Find the general equation of the plane containing the point \(( 1,2,-1) \) if the vector \(\mathbf{N=\,}2\mathbf{i}+3\mathbf{j}-4 \mathbf{k}\) is normal to the plane. Then use the intercepts to graph the plane.

Solution The general equation of a plane is \(Ax+By+Cz=D,\) where \( A,\) \(B,\) and \(C\) are the components of a normal vector to the plane. Since the normal is \(\mathbf{N=\,}2\mathbf{i}+3\mathbf{j}-4\mathbf{k,}\) we have \[ 2x+3y-4z=D \]

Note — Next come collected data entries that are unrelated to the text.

-- ==== Sys2Proof/Machine/MemoryEvents.lean ====
section
/-! DEFINITION. Events of the memory side: write-backs (R124), walks (R344, R348), deterministic updates at their homes and
their drains (R218-R222, R8). -/

namespace Sys2Proof.Machine

/-- L1_WRITE_BACK (R113, R124): a cluster's dirty bytes of a line reach its die's L2; a line without dirty bytes leaves the
L1 (log 19). -/
def execL1WriteBack (cluster line : Nat) (s : State) : Host.Outcome State Fault Refusal :=
  .next ((s.l1.filter fun x => decide (x.cluster = cluster ∧ x.line = line)).foldl (fun s x =>
    if x.dirty ≠ 0 then s.writeBack cluster line x.key else s.modL1 cluster line x.key fun _ => none) s)

/-- TABLE_WALK (R344, R348): a valid translation is kept by the core's second level. An access whose walk faults parks and records itself
when it is made (R350). -/
def execTableWalk (core p : Nat) (va : BitVec 72) (s : State) : Host.Outcome State Fault Refusal :=
  if p < partsOf s.code then .next (s.cacheTrans (.job core) p va.toNat) else .next s

/-! ### Deterministic reductions -/

/-- The order of R8. -/
def DetUpdate.key8 (x : DetUpdate) : Nat := x.issuer * 2 ^ 64 + x.lin

/-- Every update that the homes hold. -/
def State.heldUpdates (s : State) : List DetUpdate := s.launches.flatMap (·.held)

/-- A line's updates in its holding buffer. -/
def State.buffered (s : State) (line key : Nat) : List DetUpdate :=
  s.heldUpdates.filter fun x => !x.chained && decide (lineOf x.pa = line ∧ x.key = key)

/-- Holding buffers in use in a slice (R219). -/
def State.buffersUsed (s : State) (slice : Nat) : Nat :=
  ((s.heldUpdates.filter fun x => !x.chained && decide (sliceOf (lineOf x.pa) = slice)).map fun x => (lineOf x.pa, x.key)).eraseDups.length

/-- A partition's chain has no room (R316). -/
def State.chainFull (s : State) (p : Nat) : Bool :=
  let used := ((s.launches.filter fun L => decide (L.part = p)).flatMap (·.held)).filter (·.chained)
  decide ((s.part p).dcSize.toNat / 2 ^ 16 * 2 ^ 16 / 32 ≤ used.length)

/-- An update joins those that a launch's homes hold. -/
def State.hold (s : State) (a : Nat) (x : DetUpdate) : State := s.modLaunch a fun L => { L with held := L.held ++ [x] }

/-- An update enters the chain, or finds it full (R219, R220). -/
def State.chain (s : State) (L : Launch) (x : DetUpdate) : State :=
  if s.chainFull L.part then s.detStop L.id x else s.hold L.id { x with chained := true }

/-- UPDATE_ARRIVAL (R219): into the line's holding buffer, which keeps its first 16 updates, or into the chain. -/
def execUpdateArrival (a k : Nat) (s : State) : Host.Outcome State Fault Refusal :=
  match s.launch? a with
  | none => .next s
  | some L => match L.inflight[k]? with
    | none => .next s
    | some x =>
      let s := s.modLaunch a fun L => { L with inflight := L.inflight.take k ++ L.inflight.drop (k + 1) }
      let line := lineOf x.pa
      let b := s.buffered line x.key
      if b.isEmpty then
        .next (if s.buffersUsed (sliceOf line) < 64 then s.hold a x else s.chain L x)
      else if b.length < 16 then .next (s.hold a x)
      else
        let last := (b ++ [x]).foldl (fun m y => if m.key8 ≤ y.key8 then y else m) x
        if last = x then .next (s.chain L x)
        else
          let owner := ((s.launches.find? fun (M : Launch) => decide (last ∈ M.held))).getD L
          .next (((s.modLaunch owner.id fun M => { M with held := M.held.erase last }).hold a x).chain owner last)

/-- The threads of a launch's placed and saved blocks. -/
def State.threads (s : State) (L : Launch) : List Lane :=
  ((s.blocks.filter fun b => decide (b.launch = L.id)) ++ L.saved.map (·.1)).flatMap fun b => b.gangs.flatMap fun G => G.lanes.toList

/-- A drain point is reached (R221): every thread of every block has executed that many drain fences or has exited. -/
def State.drainReached (s : State) (L : Launch) (k : Nat) : Bool :=
  decide (L.r.blocks ≤ L.next) && (s.threads L).all fun t => !t.live || decide (k + 1 ≤ t.epoch)

/-- An update is applied by its MAU as one write (R222), and no clean L1 copy of what it changes stays, since the drain comes before
what follows the drain point (R130); on a poisoned piece it is discarded (R372). -/
def State.applyUpdate (s : State) (x : DetUpdate) : State :=
  match s.mauPerform x.f x.w64 x.pa x.key x.operand 0 with
  | (s, none) => s
  | (s, some _) => s.dropL1 (fun _ => true) x.key x.pa (atomicBytes x.w64)

/-- The lines that updates change, with their keys. -/
def State.drainLines (s : State) (xs : List DetUpdate) : List (Nat × Nat) :=
  ((xs.filter fun x => !s.poisoned x.key x.pa (atomicBytes x.w64)).map fun x => (lineOf x.pa, x.key)).eraseDups

/-- The drain of a recorded launch: its stamp, its writes of the lines that it changes, a record from each memory die
(R381, R386). -/
def State.recordDrain (s : State) (L : Launch) (k : Nat) (ls : List (Nat × Nat)) : State :=
  if ls.isEmpty || L.number.isNone then s
  else
    let st := (s.part L.part).hwm + 1
    if clockLimit < st then s.endSession L.part true else
    let s := s.raiseHwm L.part st
    let s := ls.foldl (fun s l => s.modHomeClocks l.1 l.2 fun v =>
      vset v L.part ((vget v L.part Clocks.none).record st drainAgent true)) s
    ((ls.map fun l => sliceOf l.1 / 64).eraseDups).foldl (fun s d =>
      s.logRecord L.part (32 + d) (bytesOf 1 4 ++ vField (L.number.getD 0) ++ vField k ++ vField st)) s

/-- The stamp of a logged drain of a launch's drain point. -/
def LogRec.drainOf (n k : Nat) : LogRec → Option Nat
  | .drain ln dk st => if ln = n ∧ dk = k then some st else none
  | _ => none

/-- The logged drains of a launch's drain point: place and stamp. -/
def Partition.logDrains (P : Partition) (n k : Nat) : List (Nat × Nat) :=
  (List.range P.rpLog.length).filterMap fun i => (P.rpLog[i]?.bind (LogRec.drainOf n k)).map fun st => (i, st)

/-- In replay, a drain waits for its stamp (R392); after a divergence none starts (R396). -/
def State.drainMayStart (s : State) (L : Launch) (k : Nat) : Bool :=
  let P := s.part L.part
  if decide (P.rpState = 3 ∧ 64 ≤ L.queue) then false
  else if P.replaying && L.number.isSome then (P.logDrains (L.number.getD 0) k).all fun x => P.mayStart x.2 else true

/-- Drain point k: the pending updates of epoch k or lower are applied in the order of R8 (R221, R222). Once every thread has
exited every drain point is reached, so the launch's end applies what is left in the order of its epochs. -/
def State.drainPoint (s : State) (L : Launch) (k : Nat) : State :=
  let xs := (sortedBy ((L.held.filter fun x => decide (x.epoch ≤ k)).map fun x => (x.key8, x))).map (·.2)
  let s := xs.foldl (fun s x => s.touch (lineOf x.pa) x.key) s
  let ls := s.drainLines xs
  let replay := (s.part L.part).replaying && L.number.isSome
  let s := xs.foldl State.applyUpdate s
  let s := if replay then ((s.part L.part).logDrains (L.number.getD 0) k).foldl (fun s x => (s.logDone L.part (x.1, false)).raiseHwm L.part x.2) s
    else s.recordDrain L k ls
  s.modLaunch L.id fun L => { L with held := L.held.filter fun x => !decide (x.epoch ≤ k), drains := k }

/-- A launch has pending updates whose drain point is reached, in replay at its stamp. -/
def State.drainDue (s : State) (L : Launch) : Bool :=
  !(L.held.isEmpty && L.inflight.isEmpty) && decide (L.status = 0) && s.drainReached L (L.drains + 1)
    && s.drainMayStart L (L.drains + 1)

/-- The place of an update that has still to arrive for a launch's next drain. -/
def Launch.late (L : Launch) : Option Nat := L.inflight.findIdx? fun x => decide (x.epoch ≤ L.drains + 1)

/-- A launch's next drain can be performed: its drain point is reached and its updates have arrived. -/
def State.drainReady (s : State) (L : Launch) : Bool := s.drainDue L && L.late.isNone

/-- DRAIN (R221, R222): the launch's next drain point. -/
def execDrain (a : Nat) (s : State) : Host.Outcome State Fault Refusal :=
  match s.launch? a with
  | some L => if s.drainReady L then .next (s.drainPoint L (L.drains + 1)) else .next s
  | none => .next s

end Sys2Proof.Machine
end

To find \(D\), we use the point \((1,2,-1)\). Then \( D=2(1) +3(2) -4(-1) =12.\) The general equation of the plane is \[ 2x+3y-4z=12 \]

\(2x+3y-4z=12\)

We find the intercepts by letting two variables equal zero and then solving for the third variable. For example, to find the \(x\)-intercept, we let \(y=0\) and \(z=0.\) Then \(2x=12\) or \(x=6.\) Similarly, the \(y\)-intercept is \(4\) and the \(z\)-intercept is \(-3.\) Figure 54 illustrates how the intercepts are used to graph the plane.